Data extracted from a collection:
-- ==== Sys2Proof/Machine/PassageOps.lean ====
section
/-! DEFINITION. Shared operations of passage programs: issuing an instruction, loops and the program counter (R92, R113), tokens
and credits (R94, R95), and moves over a tensor, through Basin at once and through memory as requests (R112, R119, R140, R153). -/

namespace Sys2Proof.Machine

/-! ### Issuing (R92, R93) -/

/-- The sequencer of a barge can issue: it runs a program, nothing holds it, and its clock runs. -/
def canIssue (s : State) (b : BargeId) : Bool :=
  let g := s.barge[b]
  (g.role == .active || g.role == .twilight) && g.run != .idle && g.mcodeLoaded && g.held.isNone && !g.dredging && bargeRuns s b

/-- The word at a barge's program counter (R108, R110). -/
def nextWord (g : Barge) : Nat := leNat (memBytes g.spad (progBase + 8 * g.pc) 8)

/-- The instruction is the one whose word stands at the program counter of its barge (R92, R110). -/
def isNext (s : State) (b : BargeId) (i : Instr) : Bool :=
  decide (s.barge[b].pc < 12288) && encodeWord i == some (nextWord s.barge[b])

/-- The sequencer fetches its next instruction, decodes it and dispatches it; an instruction that its barge does not run now is
no input of it (R10). A word that cannot be read is a fault (R90). -/
def issue (what : String) (i : Instr) (b : BargeId) (f : State → State) (s : State) : Out :=
  if canIssue s b && isNext s b i then
    let (ok, s) := readSpad b (progBase + 8 * s.barge[b].pc) 8 s
    .next (if ok then f s else s)
  else .next (refuse what Code.badState s)

/-- Return of the loops whose body ends at the program counter. -/
def settle : Nat → Barge → Barge
  | 0, g => g
  | f + 1, g =>
    match g.loops with
    | [] => g
    | l :: ls =>
      if g.pc = l.stop then
        if 1 < l.left then { g with pc := l.first, loops := { l with left := l.left - 1 } :: ls }
        else settle f { g with loops := ls }
      else g

/-- The program goes on at an index. -/
def Barge.goto (g : Barge) (pc : Nat) : Barge := settle g.loops.length { g with pc }

/-- The next instruction. -/
def Barge.advance (g : Barge) : Barge := g.goto (g.pc + 1)

def advance (b : BargeId) (s : State) : State := s.onBarge b Barge.advance

/-- Write a scalar register; S0 ignores writes (R109). -/
def Barge.setS (g : Barge) (d : SReg) (w : Word) : Barge := if d = 0 then g else { g with sregs := put g.sregs d w }

/-- Hold an instruction at dispatch. -/
def hold (b : BargeId) (h : Held) (s : State) : State := s.onBarge b fun g => { g with held := some h }

/-- Dispatch of a matrix or a vector instruction is counted (R406). -/
def dispatched (b : BargeId) (i : Instr) (s : State) : State :=
  let n := s.barge[b].reach
  match i with
  | .mma .. => chrEvent b.val 1 n 1 s
  | .vld .. => chrEvent b.val 3 n 1 s
  | .vst .. => chrEvent b.val 3 n 1 s
  | .vqst .. => chrEvent b.val 3 n 1 s
  | .vred .. => chrEvent b.val 3 n 1 s
  | .vjoin .. => chrEvent b.val 3 n 1 s
  | .vsel .. => chrEvent b.val 3 n 1 s
  | .vop .. => chrEvent b.val 3 n 1 s
  | .vbc .. => chrEvent b.val 3 n 1 s
  | .vspl .. => chrEvent b.val 3 n 1 s
  | .vrng .. => chrEvent b.val 3 n 1 s
  | _ => s

/-- Finish an instruction: its effect and the next index, or the ADDRESS_RANGE fault of R112. -/
def finish (b : BargeId) (t : Option State) (s : State) : State :=
  match t with
  | some t => advance b t
  | none => bargeFault b .addressRange s

/-- An instruction whose operands the load check of R128 keeps out of every program. -/
def badOperand (what : String) (s : State) : State := refuse what Code.badDescriptor s

/-! ### Tokens and credits (R94, R95) -/

/-- Every counter that a wait names holds its count. -/
def waitMet (g : Barge) (needs : List (Fin 16 × Nat)) : Bool := needs.all fun x => decide (x.2 ≤ g.tokens[x.1])

/-- Counts of a wait by counter: a count of 0 is omitted, counts that name one counter add up. -/
def mergeNeeds : List (Fin 16 × Nat) → List (Fin 16 × Nat)
  | [] => []
  | x :: l =>
    let r := mergeNeeds l
    if x.2 = 0 then r
    else if r.any (fun y => y.1 == x.1) then r.map fun y => if y.1 = x.1 then (y.1, y.2 + x.2) else y
    else x :: r

/-- A wait fires: each named counter is decremented by its count. -/
def fireWait (needs : List (Fin 16 × Nat)) (g : Barge) : Barge :=
  let t := needs.foldl (fun t x => upd t x.1 (· - x.2)) g.tokens
  Barge.advance { g with tokens := t, held := none }

/-- Tokens arrive at a barge: overflow is a fault; a wait that is met fires. -/
def addToken (b : BargeId) (ch : Fin 16) (n : Nat) (s : State) : State :=
  if 4095 < s.barge[b].tokens[ch] + n then bargeFault b .tokenOverflow s
  else
    s.onBarge b fun g =>
      let g := { g with tokens := upd g.tokens ch (· + n) }
      match g.held with
      | some (.wait needs) => if waitMet g needs then fireWait needs g else g
      | _ => g

/-- Send with a credit when one is named: without a credit the instruction is held. -/
def withCredit (b : BargeId) (i : Instr) (cv : Bool) (cc : Fin 16) (f : State → State) (s : State) : State :=
  if cv then
    if s.barge[b].credits[cc] = 0 then hold b (.credit cc i) s
    else f (s.onBarge b fun g => { g with credits := upd g.credits cc (· - 1) })
  else f s

/-- The barge behind a logical index that a program names; none at or above S3 (R114). -/
def target (s : State) (b : BargeId) (lb : Nat) : Option BargeId :=
  let g := s.barge[b]
  if lb < g.sregs[3].toNat then (svcOfBarge g).bind fun r => bargeAt s r lb else none

/-- The step-done token is sent and the program ends (R113). -/
def stepDone (b : BargeId) (s : State) : State :=
  let g := s.barge[b]
  let s := s.onBarge b fun g => { g with run := .idle, held := none }
  match svcOfBarge g with
  | some r => { s with flight := s.flight ++ [.stepDone b r] }
  | none => s

/-! ### Moves (R119) -/

/-- Indices of every row of a tensor. -/
def rowsOf (d : Desc) : List (Nat × Nat × Nat) :=
  (List.range d.dim3).flatMap fun i3 => (List.range d.dim2).flatMap fun i2 => (List.range d.dim1).map fun i1 => (i1, i2, i3)

/-- The stored elements of a tensor's rows start and end on a byte, and its metadata too. -/
def byteRows (src dst : Desc) : Bool :=
  let w := fmtBits src.fmt
  let half := fun (k : Nat) => if src.sp then k / 2 else k
  w * half src.org0 % 8 == 0 && w * half dst.org0 % 8 == 0 && w * half src.dim0 % 8 == 0 && src.onBlock 8 && dst.onBlock 8

/-- Pieces of one row of a tensor of byte rows: its element, scale and metadata planes. -/
def rowPieces (src dst : Desc) (i : Nat × Nat × Nat) : List MovePiece :=
  let w := fmtBits src.fmt
  let half := fun (k : Nat) => if src.sp then k / 2 else k
  let rs := rowIndex src i.1 i.2.1 i.2.2
  let rd := rowIndex dst i.1 i.2.1 i.2.2
  [(rowAddr src i.1 i.2.1 i.2.2 + w * half src.org0 / 8, w * half src.dim0 / 8, rowAddr dst i.1 i.2.1 i.2.2 + w * half dst.org0 / 8)]
    ++ (if src.bs then
        [(src.scaleBase + rs * (src.dim0 / 32) + src.org0 / 32, src.dim0 / 32, dst.scaleBase + rd * (dst.dim0 / 32) + dst.org0 / 32)]
      else [])
    ++ (if src.sp then
        [(src.metaBase + rs * (src.dim0 / 8) + src.org0 / 8, src.dim0 / 8, dst.metaBase + rd * (dst.dim0 / 8) + dst.org0 / 8)]
      else [])

/-- Pieces of a whole tensor of byte rows under the dimensions of the source. -/
def tensorPieces (src dst : Desc) : List MovePiece := (rowsOf src).flatMap (rowPieces src dst)

/-- Source and destination agree in FMT, BS and SP (R119). -/
def movesAgree (src dst : Desc) : Bool := src.fmt == dst.fmt && src.bs == dst.bs && src.sp == dst.sp

/-- A tensor that a move can carry: the two agree, and neither origin lies inside a block or a group (R56, R73, R119). -/
def moveOk (src dst : Desc) : Bool := movesAgree src dst && src.onBlock 4 && dst.onBlock 4

/-- The pieces of the patches that fit the frame, the patches across and then down from the origin, one row of the destination
each, a pixel's channels after those of the pixel before it (R119; assumption 89). -/
def patchPieces (src dst : Desc) (p : Nat) : List MovePiece :=
  let across := (src.dim1 - src.org1) / p
  let down := (src.dim2 - src.org2) / p
  (List.range (min dst.dim1 (across * down))).flatMap fun j =>
    (List.range p).flatMap fun y => (List.range p).map fun x =>
      (rowAddr src (j % across * p + x) (j / across * p + y) 0 + src.org0, src.dim0,
        rowAddr dst j 0 0 + dst.org0 + (y * p + x) * src.dim0)

def patchOf (p16 : Bool) : Nat := if p16 then 16 else 14

/-! ### Operands of an instruction (R92, R112) -/

/-- Range of the leaves of the part that a slot names (R116). -/
def leafPart (depth slot n : Nat) : Option (Nat × Nat) := (parts depth 0 n)[if depth = 0 then 0 else slot]?

/-- First K position of the leaves of a part and the position after the last. -/
def spanK (narrow : Bool) (k : Nat) (x : Nat × Nat) : Nat × Nat :=
  if narrow then (32 * x.1, min (32 * (x.1 + x.2)) k) else (x.1, x.1 + x.2)

/-- Leaves of a reduction of length K (R68, R115). -/
def leafCount (narrow : Bool) (k : Nat) : Nat := if narrow then (k + 31) / 32 else k

/-- Ranges of a whole tensor under the dimensions of `src`. -/
def tensorRanges (d src : Desc) : List Range := (rowsOf src).flatMap fun i => rowRanges d i.1 i.2.1 i.2.2 d.org0 src.dim0

/-- Descriptors that an instruction names. -/
def descsOf : Instr → List DescId
  | .mma _ dst srcA srcB _ _ _ _ _ => [dst, srcA, srcB]
  | .vld _ desc _ _ _ => [desc]
  | .vst _ desc _ _ _ => [desc]
  | .vqst _ desc _ _ => [desc]
  | .vred _ desc _ _ _ depth _ pdesc => if depth = 0 then [desc] else [desc, pdesc]
  | .vjoin _ dst src _ _ => [dst, src]
  | .vsel _ pdesc idesc _ _ _ _ => [pdesc, idesc]
  | .mld _ dst src _ _ _ _ => [dst, src]
  | .mst _ dst src _ _ _ _ => [dst, src]
  | .mxfr _ _ src _ _ _ _ _ => [src]
  | .mgth _ dst src _ _ _ => [dst, src]
  | _ => []

/-- Ranges of the tensors that an instruction reads, through a barge's descriptors and registers. A move from a memory region to
the scratchpad reads them itself. -/
def tensorsRead (g : Barge) (i : Instr) : List Range :=
  let desc := readDesc g
  match i with
  | .mma _ _ srcA srcB mm1 nm1 kreg depth part =>
    let x := desc srcA
    let y := desc srcB
    let k := g.sregs[kreg].toNat
    match leafPart depth.val part.val (leafCount (isNarrow x.fmt) k) with
    | none => []
    | some p =>
      let (lo, hi) := spanK (isNarrow x.fmt) k p
      ((List.range (mm1.val + 1)).flatMap fun i => rowRanges x i 0 0 (x.org0 + lo) (hi - lo))
        ++ (List.range (nm1.val + 1)).flatMap fun i => rowRanges y i 0 0 (y.org0 + lo) (hi - lo)
  | .vld _ d _ oreg lm1 => rowRanges (desc d) 0 0 0 ((desc d).org0 + g.sregs[oreg].toNat) (lm1.val + 1)
  | .vred _ d _ _ nreg depth part _ =>
    match leafPart depth.val part.val g.sregs[nreg].toNat with
    | none => []
    | some p => rowRanges (desc d) 0 0 0 ((desc d).org0 + p.1) p.2
  | .vjoin _ _ src nreg depth =>
    let x := desc src
    let cnt := (parts depth.val 0 g.sregs[nreg].toNat).length
    (List.range x.dim2).flatMap fun i2 => (List.range x.dim1).flatMap fun i1 => (List.range cnt).flatMap fun j =>
      rowRanges x i1 i2 j x.org0 x.dim0
  | .vsel _ p i nreg _ _ _ =>
    let n := g.sregs[nreg].toNat
    if (desc p).dim0 < n ∨ (desc i).dim0 < n then []
    else rowRanges (desc p) 0 0 0 (desc p).org0 n ++ rowRanges (desc i) 0 0 0 (desc i).org0 n
  | .mld _ dst src _ _ _ _ =>
    if (desc src).space = 2 ∧ byteRows (desc src) (desc dst) then [] else tensorRanges (desc src) (desc src)
  | .mst _ _ src _ _ _ _ => tensorRanges (desc src) (desc src)
  | .mxfr _ _ src _ _ _ _ _ => tensorRanges (desc src) (desc src)
  | .mgth _ dst src p16 _ _ =>
    if (desc src).space = 2 ∧ (desc dst).space = 0 then []
    else (patchPieces (desc src) (desc dst) (patchOf p16)).map fun p => (desc src).range (p.1, p.2.1)
  | _ => []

*What you should do*. Beginning with the opening line above, retype the records exactly through the line with "decide (s.barge[b].pc <", both ends included.

*Response to this exercise*.
-- ==== Sys2Proof/Machine/PassageOps.lean ====
section
/-! DEFINITION. Shared operations of passage programs: issuing an instruction, loops and the program counter (R92, R113), tokens
and credits (R94, R95), and moves over a tensor, through Basin at once and through memory as requests (R112, R119, R140, R153). -/

namespace Sys2Proof.Machine

/-! ### Issuing (R92, R93) -/

/-- The sequencer of a barge can issue: it runs a program, nothing holds it, and its clock runs. -/
def canIssue (s : State) (b : BargeId) : Bool :=
  let g := s.barge[b]
  (g.role == .active || g.role == .twilight) && g.run != .idle && g.mcodeLoaded && g.held.isNone && !g.dredging && bargeRuns s b

/-- The word at a barge's program counter (R108, R110). -/
def nextWord (g : Barge) : Nat := leNat (memBytes g.spad (progBase + 8 * g.pc) 8)

/-- The instruction is the one whose word stands at the program counter of its barge (R92, R110). -/
def isNext (s : State) (b : BargeId) (i : Instr) : Bool :=
  decide (s.barge[b].pc < 12288) && encodeWord i == some (nextWord s.barge[b])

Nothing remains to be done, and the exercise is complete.